The bill that the House will consider Wednesday only requires reports to include the name and exposure history of claimants, and the basis for paying out a claim. It also specifically says confidential medical records and claimants' full social security number cannot be included.

But Vento and others say that opens the door to using the last four digits of Social Security numbers and possibly other information, which they say violates their privacy and could lead to identity theft.

Vento noted that House Republicans did not let her testify in a hearing on the legislation earlier this year.

"We were not permitted to testify that day, or at any subsequent hearing despite our written request to be heard," she said.

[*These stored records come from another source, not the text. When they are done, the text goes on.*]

-- ==== Sys2Proof/Laws/State.lean ====
section
/-! SUPPORT. What each update of the state leaves as it was, one lemma for each field and update, and what reading gives after
writing. -/

namespace Sys2Proof.Machine

-- Register fields -------------------------------------------------------------------------------------------------------

theorem Fld.code_lt (f : Fld) : f.code < 1024 := by cases f <;> exact Nat.le_of_ble_eq_true rfl

theorem Fld.code_inj {f f' : Fld} (h : f.code = f'.code) : f = f' := by
  have := congrArg Fld.ofNat h
  rwa [Fld.code, Fld.code, Fld.ofNat_ctorIdx, Fld.ofNat_ctorIdx] at this

/-- Keys of register fields are distinct. -/
theorem Fld.key_inj {f f' : Fld} {i i' : Nat} (h : f.key i = f'.key i') : f = f' ∧ i = i' := by
  have h1 := f.code_lt
  have h2 := f'.code_lt
  unfold Fld.key at h
  exact ⟨Fld.code_inj (by omega), by omega⟩

/-- A field read after it is written holds the value, cut to its width. -/
@[simp] theorem State.rd_wr_self (s : State) (f : Fld) (i v : Nat) : (s.wr f i v).rd f i = v % 2 ^ f.width :=
  Tab.get_set_self _ _ _ _

/-- Every other field, and every other instance, reads as before. -/
theorem State.rd_wr_ne (s : State) (f f' : Fld) (i i' v : Nat) (h : f' ≠ f ∨ i' ≠ i) :
    (s.wr f i v).rd f' i' = s.rd f' i' := by
  have hk : f'.key i' ≠ f.key i := fun e => by
    obtain ⟨rfl, rfl⟩ := Fld.key_inj e
    exact h.elim (· rfl) (· rfl)
  show Tab.get (f'.resetAt i') (s.regs.set (f.resetAt i) (f.key i) (v % 2 ^ f.width)) (f'.key i') = _
  exact Tab.get_set_ne' _ _ _ _ hk

@[simp] theorem State.rd_wr (s : State) (f f' : Fld) (i i' v : Nat) :
    (s.wr f i v).rd f' i' = if f' = f ∧ i' = i then v % 2 ^ f.width else s.rd f' i' := by
  split
  · rename_i h; obtain ⟨rfl, rfl⟩ := h; exact s.rd_wr_self f' i' v
  · rename_i h; exact s.rd_wr_ne f f' i i' v (by tauto)

theorem State.flag_wr (s : State) (f f' : Fld) (i i' v : Nat) :
    (s.wr f i v).flag f' i' = if f' = f ∧ i' = i then v % 2 ^ f.width != 0 else s.flag f' i' := by
  unfold State.flag
  rw [State.rd_wr]
  split <;> rfl

-- Tables ----------------------------------------------------------------------------------------------------------------

@[simp] theorem State.gal_setGal (s : State) (g g' : Nat) (x : Gal) :
    (s.setGal g x).gal g' = if g' = g then x else s.gal g' := Tab.get_set _ _ _ _ _
@[simp] theorem State.eng_setEng (s : State) (k k' : Nat) (x : Eng) :
    (s.setEng k x).eng k' = if k' = k then x else s.eng k' := Tab.get_set _ _ _ _ _
@[simp] theorem State.ctx_setCtx (s : State) (c c' : Nat) (x : Ctx) :
    (s.setCtx c x).ctx c' = if c' = c then x else s.ctx c' := Tab.get_set _ _ _ _ _
@[simp] theorem State.queue_setQueue (s : State) (q q' : Nat) (x : Queue) :
    (s.setQueue q x).queue q' = if q' = q then x else s.queue q' := Tab.get_set _ _ _ _ _
@[simp] theorem State.mobj_setMobj (s : State) (m m' : Nat) (x : MObj) :
    (s.setMobj m x).mobj m' = if m' = m then x else s.mobj m' := Tab.get_set _ _ _ _ _
@[simp] theorem State.fence_setFence (s : State) (k k' : Nat) (x : Fence) :
    (s.setFence k x).fence k' = if k' = k then x else s.fence k' := Tab.get_set _ _ _ _ _
@[simp] theorem State.sub_setSub (s : State) (t t' : Nat) (x : Sub) :
    (s.setSub t x).sub t' = if t' = t then x else s.sub t' := Tab.get_set _ _ _ _ _
@[simp] theorem State.prog_setProg (s : State) (k k' : Nat) (x : Prog) :
    (s.setProg k x).prog k' = if k' = k then x else s.prog k' := Tab.get_set _ _ _ _ _
@[simp] theorem State.win_setWin (s : State) (w w' : Nat) (x : Win) :
    (s.setWin w x).win w' = if w' = w then x else s.win w' := Tab.get_set _ _ _ _ _
@[simp] theorem State.func_setFunc (s : State) (f f' : Nat) (x : Func) :
    (s.setFunc f x).func f' = if f' = f then x else s.func f' := Tab.get_set _ _ _ _ _
@[simp] theorem State.part_setPart (s : State) (p p' : Nat) (x : Part) :
    (s.setPart p x).part p' = if p' = p then x else s.part p' := Tab.get_set _ _ _ _ _
@[simp] theorem State.hall_setHall (s : State) (h h' : Nat) (x : Hall) :
    (s.setHall h x).hall h' = if h' = h then x else s.hall h' := Tab.get_set _ _ _ _ _
@[simp] theorem State.modGal_eq (s : State) (g : Nat) (f : Gal → Gal) : s.modGal g f = s.setGal g (f (s.gal g)) := rfl
@[simp] theorem State.modEng_eq (s : State) (k : Nat) (f : Eng → Eng) : s.modEng k f = s.setEng k (f (s.eng k)) := rfl
@[simp] theorem State.modCtx_eq (s : State) (c : Nat) (f : Ctx → Ctx) : s.modCtx c f = s.setCtx c (f (s.ctx c)) := rfl
@[simp] theorem State.modQueue_eq (s : State) (q : Nat) (f : Queue → Queue) : s.modQueue q f = s.setQueue q (f (s.queue q)) := rfl
@[simp] theorem State.modSub_eq (s : State) (t : Nat) (f : Sub → Sub) : s.modSub t f = s.setSub t (f (s.sub t)) := rfl
@[simp] theorem State.modFunc_eq (s : State) (k : Nat) (f : Func → Func) : s.modFunc k f = s.setFunc k (f (s.func k)) := rfl
@[simp] theorem State.modHall_eq (s : State) (h : Nat) (f : Hall → Hall) : s.modHall h f = s.setHall h (f (s.hall h)) := rfl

In 1994, Congress passed legislation allowing the establishment of asbestos trusts. Companies in bankruptcy can form a trust to pay out claims and avoid further litigation for asbestos claims once they are reorganized from bankruptcy.

Aside from worrying about identity theft, opponents argue that the FACT Act could slow down compensation decisions, particularly for people in certain states.

Jason Johns of the Wisconsin Asbestos Victims Network spoke to reporters with Vento, and said some states require claimants to seek compensation through the trusts before going to state court to seek damages against a solvent company. He and Michelle Schwartz of the Alliance for Justice say the new reporting requirements in the bill would slow down the work of the trusts in paying out claims.

Schwartz claimed it could take "tens of thousands of hours" to compile quarterly reports on who is applying and who has been paid.

Opponents also dismissed the idea that there is rampant fraud within the 60 asbestos trusts across the nation.

"There hasn't been fraud," said Linda Reinstein of the Asbestos Disease Awareness Organization.

Schwartz also said the reported error rate in payments at the trusts has been 0.35 percent, a rate that Vento said is low enough for Congress to ignore.

"I don't consider that a seriously problem that requires Congress's time," she said.

Rep. Vento developed malignant mesothelioma, a cancer of the lung caused by exposure to asbestos. He was first elected in 1976, and served until his death in 2000.